Analyzing the results of the simulations, we can relate the increase in the current density. The results follow the tendency of Equation (7) [38] (Figure 9). We do not include the 30 V assay in Figure 9, because the currents change are too small to appreciate changes in the range of study. For the 60 V and 100 V, the max peaks of current are shown in

Table 3. Max current density and peak rise time for 100 V.

Voltage [V]	$\Theta$ at Max Current	Current Peak [A/m${}^2$]	Peak Rise Time [ms]
100	0.76	165,139	43.078

.

4. Conclusions

According to the model for hydrogen formation by the electrolysis process, [14,39] the experimental measurements in Figure 1 are in accordance with the theoretical model. The bubble diameter presents a lineal tendency (Figure 7) with the time because the hydrogen formation is lineal with the quantity of applied energy. The energy distribution shows that the highest value of energy is °0; for this reason, the bubbles in this region are bigger than other regions (90–180°).

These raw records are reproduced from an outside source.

/-- RESUME-PRINT of a SUSPENDED lane whose clear flag is set: the fault kind, the clear flag and the last level are cleared; under
PAPER_OUT and HEAD_OPEN the uncertain orders become QUEUED in their places with their reprint flags set (R145, R146); under the
other kinds they are dropped with the QUEUED orders of the same sales (R147).  The outstanding count of each sale then falls by its
orders dropped (R115); for each sale with orders dropped the site server is sent PRINT-LIMIT with the sale, the lane, SUPPRESSED and
the items in queue order (R147, R158), and when its count reaches 0 the station is sent PRINT-DONE (R157); the sales follow one
another as their first orders do in the queue, which is the model's choice (log 26).  The lane may then come to request the mover,
which in BURST starts nothing and when IDLE grants to it in the same step, before the reply (R134; log 11).  It is the same from the station
and from the site server. -/
def Obligations.ResumePrintTaken : Prop :=
  ∀ (st : Station) (tag : Tag) (k : FaultKind) (s : State), (s.lane st).suspended = some k → (s.lane st).clearFlag = true →
    let q := (s.lane st).queue
    let clean : Lane := { s.lane st with suspended := none, clearFlag := false, lastLevel := 0 }
    let gone (o : Order) : Bool := decide (o.status = .uncertain) ||
      (decide (o.status = .queued) && q.any (fun u => decide (u.status = .uncertain) && decide (u.sale = o.sale)))
    let dropped := q.filter gone
    let count (n : Nat) : Nat := dropped.countP (fun o => o.sale = n)
    let limits : List OutRec := (salesOf dropped).map (fun n =>
      .printLimit n st .suppressed ((dropped.filter (fun o => o.sale = n)).map (·.item)))
    let done : List OutRec := (salesOf dropped).flatMap (fun n => match s.sale n with
      | some x =>
        if 0 < x.outstanding ∧ x.outstanding ≤ count n then
          [match x.state with
            | .active => .printDone n .active (some
                (x.seats.countP (fun l => match s.seat l.ref.slot ⟨l.ref.row, l.ref.num⟩ with
                    | some y => (match y.state with
                      | .issued _ => false
                      | .free | .pending _ | .held _ | .sold _ | .blocked => true)
                    | none => true),
                 x.serials.countP (fun v => decide ((s.voucher v).map (·.state) = some .printPending))))
            | .refunded _ => .printDone n .refunded none]
        else []
      | none => [])
    let told (l : Line) (rs : List OutRec) : LineRec :=
      if s.isLost l then s.line l else { s.line l with out := (s.line l).out ++ rs }
    ∀ (sender : ResumeSender) (link : Line),
    (sender = .site st.val ∧ link = .site) ∨ (sender = .station st ∧ link = .station st ∧ s.takes st .resumePrint = true) →
    ((k = .paperOut ∨ k = .headOpen) →
      ∃ v, ComesToRequest st
          { s with lanes := s.lanes.set st { clean with
              queue := q.map (fun o => if o.status = .uncertain then { o with status := .queued, reprint := true } else o) } } v ∧
        exec (.resumePrint sender tag) s = .next
          (emit link (.reply tag .ok [.requeued (q.countP (fun o => o.status = .uncertain)), .dropped 0]) v)) ∧
    (k = .jam ∨ k = .markMissed ∨ k = .lineLost ∨ k = .noAnswer →
      ∃ u v, ComesToRequest st u v ∧
        u = { s with
          lanes := s.lanes.set st { clean with queue := q.filter (fun o => !gone o) }, sales := u.sales, lines := u.lines } ∧
        (∀ n, u.sale n = (s.sale n).map (fun x => { x with outstanding := x.outstanding - count n })) ∧
        u.line .site = told .site limits ∧ u.line (.station st) = told (.station st) done ∧
        (∀ l, l ≠ .site → l ≠ .station st → u.line l = s.line l) ∧
        exec (.resumePrint sender tag) s = .next (emit link (.reply tag .ok [.requeued 0, .dropped dropped.length]) v) ∧
        ∃ mid, (v.line (.station st)).out = (s.line (.station st)).out ++ mid)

We can observe current variations along the pulse for the 100 V assay (Figure 6), but for the case of 30 V and 60 V we have not observed significant variations. This is because the electrode coverage for these assays was negligible. The simulations around the growing bubble show an increment of the local electric field in the cathode surface (Figure 8, because of this the current density suffers an increase with an exponential tendency (Figure 8). From these simulations, we can estimate the local current density changes as a function of the electrode coverage (Figure 9) and predict the peak of current density, critical electrode coverage and the time condition that can be achieved for the determinate electric field, electrical conductivity and applied voltage (Table 3).

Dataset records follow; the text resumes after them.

/-! ### delHold -/

@[simp] theorem delHold_screenings (n : Nat) (s : State) : (delHold n s).screenings = s.screenings := rfl
@[simp] theorem delHold_holds (n : Nat) (s : State) : (delHold n s).holds = s.holds.del n := rfl
@[simp] theorem delHold_baskets (n : Nat) (s : State) : (delHold n s).baskets = s.baskets := rfl
@[simp] theorem delHold_tariff (n : Nat) (s : State) : (delHold n s).tariff = s.tariff := rfl
@[simp] theorem delHold_tariffId (n : Nat) (s : State) : (delHold n s).tariffId = s.tariffId := rfl
@[simp] theorem delHold_pays (n : Nat) (s : State) : (delHold n s).pays = s.pays := rfl
@[simp] theorem delHold_sales (n : Nat) (s : State) : (delHold n s).sales = s.sales := rfl
@[simp] theorem delHold_salesReserved (n : Nat) (s : State) : (delHold n s).salesReserved = s.salesReserved := rfl
@[simp] theorem delHold_nextSale (n : Nat) (s : State) : (delHold n s).nextSale = s.nextSale := rfl
@[simp] theorem delHold_journal (n : Nat) (s : State) : (delHold n s).journal = s.journal := rfl
@[simp] theorem delHold_journalReserved (n : Nat) (s : State) : (delHold n s).journalReserved = s.journalReserved := rfl
@[simp] theorem delHold_nextSeq (n : Nat) (s : State) : (delHold n s).nextSeq = s.nextSeq := rfl
@[simp] theorem delHold_journalArmed (n : Nat) (s : State) : (delHold n s).journalArmed = s.journalArmed := rfl
@[simp] theorem delHold_lanes (n : Nat) (s : State) : (delHold n s).lanes = s.lanes := rfl
@[simp] theorem delHold_mover (n : Nat) (s : State) : (delHold n s).mover = s.mover := rfl
@[simp] theorem delHold_items (n : Nat) (s : State) : (delHold n s).items = s.items := rfl
@[simp] theorem delHold_vouchers (n : Nat) (s : State) : (delHold n s).vouchers = s.vouchers := rfl
@[simp] theorem delHold_nextSerial (n : Nat) (s : State) : (delHold n s).nextSerial = s.nextSerial := rfl
@[simp] theorem delHold_seed (n : Nat) (s : State) : (delHold n s).seed = s.seed := rfl
@[simp] theorem delHold_stations (n : Nat) (s : State) : (delHold n s).stations = s.stations := rfl
@[simp] theorem delHold_limits (n : Nat) (s : State) : (delHold n s).limits = s.limits := rfl
@[simp] theorem delHold_requests (n : Nat) (s : State) : (delHold n s).requests = s.requests := rfl
@[simp] theorem delHold_lines (n : Nat) (s : State) : (delHold n s).lines = s.lines := rfl
@[simp] theorem delHold_timeBase (n : Nat) (s : State) : (delHold n s).timeBase = s.timeBase := rfl
@[simp] theorem delHold_wires (n : Nat) (s : State) : (delHold n s).wires = s.wires := rfl
@[simp] theorem delHold_sent (n : Nat) (s : State) : (delHold n s).sent = s.sent := rfl
@[simp] theorem delHold_draws (n : Nat) (s : State) : (delHold n s).draws = s.draws := rfl
@[simp] theorem delHold_pending (n : Nat) (s : State) : (delHold n s).pending = s.pending := rfl

/-! ### putSale -/

@[simp] theorem putSale_screenings (n : Nat) (x : Sale) (s : State) : (putSale n x s).screenings = s.screenings := rfl
@[simp] theorem putSale_holds (n : Nat) (x : Sale) (s : State) : (putSale n x s).holds = s.holds := rfl
@[simp] theorem putSale_baskets (n : Nat) (x : Sale) (s : State) : (putSale n x s).baskets = s.baskets := rfl
@[simp] theorem putSale_tariff (n : Nat) (x : Sale) (s : State) : (putSale n x s).tariff = s.tariff := rfl
@[simp] theorem putSale_tariffId (n : Nat) (x : Sale) (s : State) : (putSale n x s).tariffId = s.tariffId := rfl
@[simp] theorem putSale_pays (n : Nat) (x : Sale) (s : State) : (putSale n x s).pays = s.pays := rfl
@[simp] theorem putSale_sales (n : Nat) (x : Sale) (s : State) : (putSale n x s).sales = s.sales.put n x := rfl
@[simp] theorem putSale_salesReserved (n : Nat) (x : Sale) (s : State) : (putSale n x s).salesReserved = s.salesReserved := rfl
@[simp] theorem putSale_nextSale (n : Nat) (x : Sale) (s : State) : (putSale n x s).nextSale = s.nextSale := rfl
@[simp] theorem putSale_journal (n : Nat) (x : Sale) (s : State) : (putSale n x s).journal = s.journal := rfl
@[simp] theorem putSale_journalReserved (n : Nat) (x : Sale) (s : State) : (putSale n x s).journalReserved = s.journalReserved := rfl
@[simp] theorem putSale_nextSeq (n : Nat) (x : Sale) (s : State) : (putSale n x s).nextSeq = s.nextSeq := rfl
@[simp] theorem putSale_journalArmed (n : Nat) (x : Sale) (s : State) : (putSale n x s).journalArmed = s.journalArmed := rfl
@[simp] theorem putSale_lanes (n : Nat) (x : Sale) (s : State) : (putSale n x s).lanes = s.lanes := rfl
@[simp] theorem putSale_mover (n : Nat) (x : Sale) (s : State) : (putSale n x s).mover = s.mover := rfl
@[simp] theorem putSale_items (n : Nat) (x : Sale) (s : State) : (putSale n x s).items = s.items := rfl
@[simp] theorem putSale_vouchers (n : Nat) (x : Sale) (s : State) : (putSale n x s).vouchers = s.vouchers := rfl
@[simp] theorem putSale_nextSerial (n : Nat) (x : Sale) (s : State) : (putSale n x s).nextSerial = s.nextSerial := rfl
@[simp] theorem putSale_seed (n : Nat) (x : Sale) (s : State) : (putSale n x s).seed = s.seed := rfl
@[simp] theorem putSale_stations (n : Nat) (x : Sale) (s : State) : (putSale n x s).stations = s.stations := rfl
@[simp] theorem putSale_limits (n : Nat) (x : Sale) (s : State) : (putSale n x s).limits = s.limits := rfl
@[simp] theorem putSale_requests (n : Nat) (x : Sale) (s : State) : (putSale n x s).requests = s.requests := rfl
@[simp] theorem putSale_lines (n : Nat) (x : Sale) (s : State) : (putSale n x s).lines = s.lines := rfl
@[simp] theorem putSale_timeBase (n : Nat) (x : Sale) (s : State) : (putSale n x s).timeBase = s.timeBase := rfl
@[simp] theorem putSale_wires (n : Nat) (x : Sale) (s : State) : (putSale n x s).wires = s.wires := rfl
@[simp] theorem putSale_sent (n : Nat) (x : Sale) (s : State) : (putSale n x s).sent = s.sent := rfl
@[simp] theorem putSale_draws (n : Nat) (x : Sale) (s : State) : (putSale n x s).draws = s.draws := rfl
@[simp] theorem putSale_pending (n : Nat) (x : Sale) (s : State) : (putSale n x s).pending = s.pending := rfl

The local variations of current density affect some electroporation protocols based on the amount of energy transfer [26,27,40], affecting the local electric field distribution and the final result of the treatment. This work studied these variations according to to obtain more precise results in the simulations and in order to avoid the electrode insulation by the formation of the gas film. Another interesting point is that this variation of an electric field induces an electrical discharge (spark) and, in general, this is an undesirable phenomenon, especially in the area of IRE (irreversible electroporation) applied to tumor ablations [41].

The geometry of the electrodes is very important to reduce the number of bubbles trapped on the surface of the electrodes in order to reduce the increase in current density. In the case of hydrogen production, the increase in current density can lead to a significant reduction in the efficiency of the process and increase the cost of hydrogen production per kilogram, making the bubble formation process of wide interest study for this field [11].